Co-Deputy Chairperson of the National Council of Provinces
- In office 1997–1999 Serving with Bulelani Ngcuka
- Preceded by: position established
- Succeeded by: Naledi Pandor

Deputy President of the Senate of South Africa
- In office 1994–1997
- Preceded by: position established
- Succeeded by: position renamed

Secretary of MK
- In office 1961–1963
- Preceded by: position established
- Succeeded by: position abolished

Personal details
- Born: Govan Archibald Mvunyelwa Mbeki 9 July 1910 Mpukane Location, Nqamakwe district, Union of South Africa
- Died: 30 August 2001 (aged 91) Port Elizabeth, Eastern Cape, Republic of South Africa
- Party: African National Congress South African Communist Party
- Spouse: Epainette Mbeki ​(m. 1940)​
- Children: Linda Mbeki (daughter; born 1941, died 2003) Thabo Mbeki (son; born 1942) Moeletsi Mbeki (son; born 1945) Jama Mbeki (son; born 1948, died 1982)
- Parents: Chief Skelewu Mbeki (father); Johanna Mabula (mother);
- Occupation: Anti-apartheid activist

= Govan Mbeki =

South African politician (1910–2001)

Govan Archibald Mvunyelwa Mbeki (9 July 1910 – 30 August 2001) was a South African politician, military commander, Communist leader who served as the Secretary of Umkhonto we Sizwe, at its inception in 1961. He was also the younger son of Chief Skelewu Mbeki and Johanna Mabula and also the father of the former South African president Thabo Mbeki and political economist Moeletsi Mbeki.

Govan Mbeki was a leader of the South African Communist Party and the African National Congress. After the Rivonia Trial, he was imprisoned (1963–1987) on charges of terrorism and treason; together with Nelson Mandela, Walter Sisulu, Raymond Mhlaba, Ahmed Kathrada and other eminent ANC leaders, for their role in the ANC's armed wing, Umkhonto we Sizwe (MK). He was sometimes mentioned by his nickname "Oom Gov".

== Early years==
Govan Mbeki was born in 1910 the Nqamakwe district of the Transkei region and was a part of the Xhosa ethnic group. Growing up, he attended a missionary boarding school. As a teenager, Mbeki worked as a newsboy and messenger in the cities, and because of this, he saw the poverty urban black Africans lived in, and the constant police raids they endured. He attended Fort Hare University, completing in 1936 a Bachelor of Arts degree in politics and psychology and a teaching diploma. Mbeki met other African struggle leaders while attending the university.

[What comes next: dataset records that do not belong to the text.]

theorem execBlockResetRelease_does (b : Blk) (s : State) : DoesOut 0xfffffec1eff s (execBlockResetRelease b s) := by
  unfold execBlockResetRelease
  repeat' first
    | with_reducible assumption
    | with_reducible exact Does.refl _ _
    | with_reducible rfl
    | decide
    | (extract_lets +onlyGivenNames u; (with_reducible refine DoesOut.cutAt u ?_ (fun _ => ?_); revert u; with_reducible refine Does.here ?_; rotate_left); revert u; intro _ _; rotate_right)
    | (extract_lets +onlyGivenNames u; (with_reducible refine Does.cutAt u ?_ (fun _ => ?_); revert u; with_reducible refine Does.here ?_; rotate_left); revert u; intro _ _; rotate_right)
    | (extract_lets +onlyGivenNames u; clear_value u; revert u; intro _)
    | with_reducible apply DoesOut.next
    | with_reducible apply DoesOut.ite
    | with_reducible apply Does.ite
    | with_reducible apply Does.andThen (State.blockFresh_does _ _)
    | with_reducible apply Does.setBit
    | with_reducible exact anyReg_page _ (by decide)
    | split

theorem State.gateRequests_does (s : State) (b : Blk) (f : Gate → Gate) : Does 0x6000 s (State.gateRequests s b f) := by
  unfold State.gateRequests
  repeat' first
    | with_reducible assumption
    | with_reducible exact Does.refl _ _
    | with_reducible rfl
    | decide
    | (extract_lets +onlyGivenNames u; (with_reducible refine Does.cutAt u ?_ (fun _ => ?_); revert u; with_reducible refine Does.here ?_; rotate_left); revert u; intro _ _; rotate_right)
    | (extract_lets +onlyGivenNames u; clear_value u; revert u; intro _)
    | with_reducible apply Does.ite
    | split
    | with_reducible apply Does.andThen Does.upd_port_cores

theorem State.gateClose_does (s : State) (b : Blk) : Does 0x80006000 s (State.gateClose s b) := by
  unfold State.gateClose
  repeat' first
    | with_reducible assumption
    | with_reducible exact Does.refl _ _
    | with_reducible rfl
    | decide
    | (extract_lets +onlyGivenNames u; (with_reducible refine Does.cutAt u ?_ (fun _ => ?_); revert u; with_reducible refine Does.here ?_; rotate_left); revert u; intro _ _; rotate_right)
    | (extract_lets +onlyGivenNames u; clear_value u; revert u; intro _)
    | with_reducible apply Does.ite
    | with_reducible apply Does.andThen (State.gateRequests_does _ _ _)
    | with_reducible apply Does.setBit
    | split

theorem State.gateShut_does (s : State) (b : Blk) (forced : Bool) : Does 0x80246000 s (State.gateShut s b forced) := by
  unfold State.gateShut
  repeat' first
    | with_reducible assumption
    | with_reducible exact Does.refl _ _
    | with_reducible rfl
    | decide
    | (extract_lets +onlyGivenNames u; (with_reducible refine Does.cutAt u ?_ (fun _ => ?_); revert u; with_reducible refine Does.here ?_; rotate_left); revert u; intro _ _; rotate_right)
    | (extract_lets +onlyGivenNames u; clear_value u; revert u; intro _)
    | with_reducible apply Does.ite
    | with_reducible apply Does.andThen (State.keepBlock_does _ _)
    | with_reducible apply Does.andThen (State.gateRequests_does _ _ _)
    | with_reducible apply Does.setBit
    | split

theorem State.gateOpen_does (s : State) (b : Blk) : Does 0x80006000 s (State.gateOpen s b) := by
  unfold State.gateOpen
  repeat' first
    | with_reducible assumption
    | with_reducible exact Does.refl _ _
    | with_reducible rfl
    | decide
    | (extract_lets +onlyGivenNames u; (with_reducible refine Does.cutAt u ?_ (fun _ => ?_); revert u; with_reducible refine Does.here ?_; rotate_left); revert u; intro _ _; rotate_right)
    | (extract_lets +onlyGivenNames u; clear_value u; revert u; intro _)
    | with_reducible apply Does.ite
    | with_reducible apply Does.andThen (State.gateRequests_does _ _ _)
    | with_reducible apply Does.setBit
    | split
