theorem execBootChart_does (s : State) : DoesOut 0xfffffeefeff s (execBootChart s) := by
  unfold execBootChart
  repeat' first
    | with_reducible assumption
    | with_reducible exact Does.refl _ _
    | with_reducible rfl
    | decide
    | (extract_lets +onlyGivenNames u; (with_reducible refine DoesOut.cutAt u ?_ (fun _ => ?_); revert u; with_reducible refine Does.here ?_; rotate_left); revert u; intro _ _; rotate_right)
    | (extract_lets +onlyGivenNames u; (with_reducible refine Does.cutAt u ?_ (fun _ => ?_); revert u; with_reducible refine Does.here ?_; rotate_left); revert u; intro _ _; rotate_right)
    | (extract_lets +onlyGivenNames u; clear_value u; revert u; intro _)
    | with_reducible apply DoesOut.next
    | with_reducible apply DoesOut.ite
    | with_reducible apply Does.ite
    | with_reducible apply Does.andThen (State.passStep_does _)
    | with_reducible apply Does.andThen (State.bootFail_does _)
    | with_reducible exact anyReg_page _ (by decide)
    | split

theorem State.chartSkip_does (s : State) : Does 0x1000028801 s (State.chartSkip s) := by
  unfold State.chartSkip
  repeat' first
    | with_reducible assumption
    | with_reducible exact Does.refl _ _
    | with_reducible rfl
    | decide
    | (extract_lets +onlyGivenNames u; (with_reducible refine Does.cutAt u ?_ (fun _ => ?_); revert u; with_reducible refine Does.here ?_; rotate_left); revert u; intro _ _; rotate_right)
    | (extract_lets +onlyGivenNames u; clear_value u; revert u; intro _)
    | with_reducible apply Does.ite
    | with_reducible apply Does.andThen (State.passStep_does _)
    | split

theorem execChartskip_does (s : State) : DoesOut 0x1000028801 s (execChartskip s) := by
  unfold execChartskip
  repeat' first
    | with_reducible assumption
    | with_reducible exact Does.refl _ _
    | with_reducible rfl
    | decide
    | (extract_lets +onlyGivenNames u; (with_reducible refine DoesOut.cutAt u ?_ (fun _ => ?_); revert u; with_reducible refine Does.here ?_; rotate_left); revert u; intro _ _; rotate_right)
    | (extract_lets +onlyGivenNames u; (with_reducible refine Does.cutAt u ?_ (fun _ => ?_); revert u; with_reducible refine Does.here ?_; rotate_left); revert u; intro _ _; rotate_right)
    | (extract_lets +onlyGivenNames u; clear_value u; revert u; intro _)
    | with_reducible apply DoesOut.next
    | with_reducible apply DoesOut.ite
    | with_reducible apply Does.ite
    | with_reducible apply Does.andThen (State.chartSkip_does _)
    | split

theorem State.chartFailed_does (s : State) : Does 0xfffffeefeff s (State.chartFailed s) := by
  unfold State.chartFailed
  repeat' first
    | with_reducible assumption
    | with_reducible exact Does.refl _ _
    | with_reducible rfl
    | decide
    | (extract_lets +onlyGivenNames u; (with_reducible refine Does.cutAt u ?_ (fun _ => ?_); revert u; with_reducible refine Does.here ?_; rotate_left); revert u; intro _ _; rotate_right)
    | (extract_lets +onlyGivenNames u; clear_value u; revert u; intro _)
    | with_reducible apply Does.ite
    | with_reducible apply Does.andThen (State.bootFail_does _)
    | with_reducible exact anyReg_page _ (by decide)
    | split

== Teacher, trader and communist==
After graduating, Mbeki worked as a high school teacher in Durban, but lost his job because of his political activities. While teaching, he met his wife, Epainette Moerane. He was a member of the South African Communist Party (SACP, then the Communist Party of South Africa, or CPSA) from the late 1930s, and joined the African National Congress in 1935. He then set up a co-operative store in Idutywa and began a writing career. From 1938 to 1943, he was the editor of Inkundla Ya Bantu ("The People's Platform"), the only African-run newspaper at the time.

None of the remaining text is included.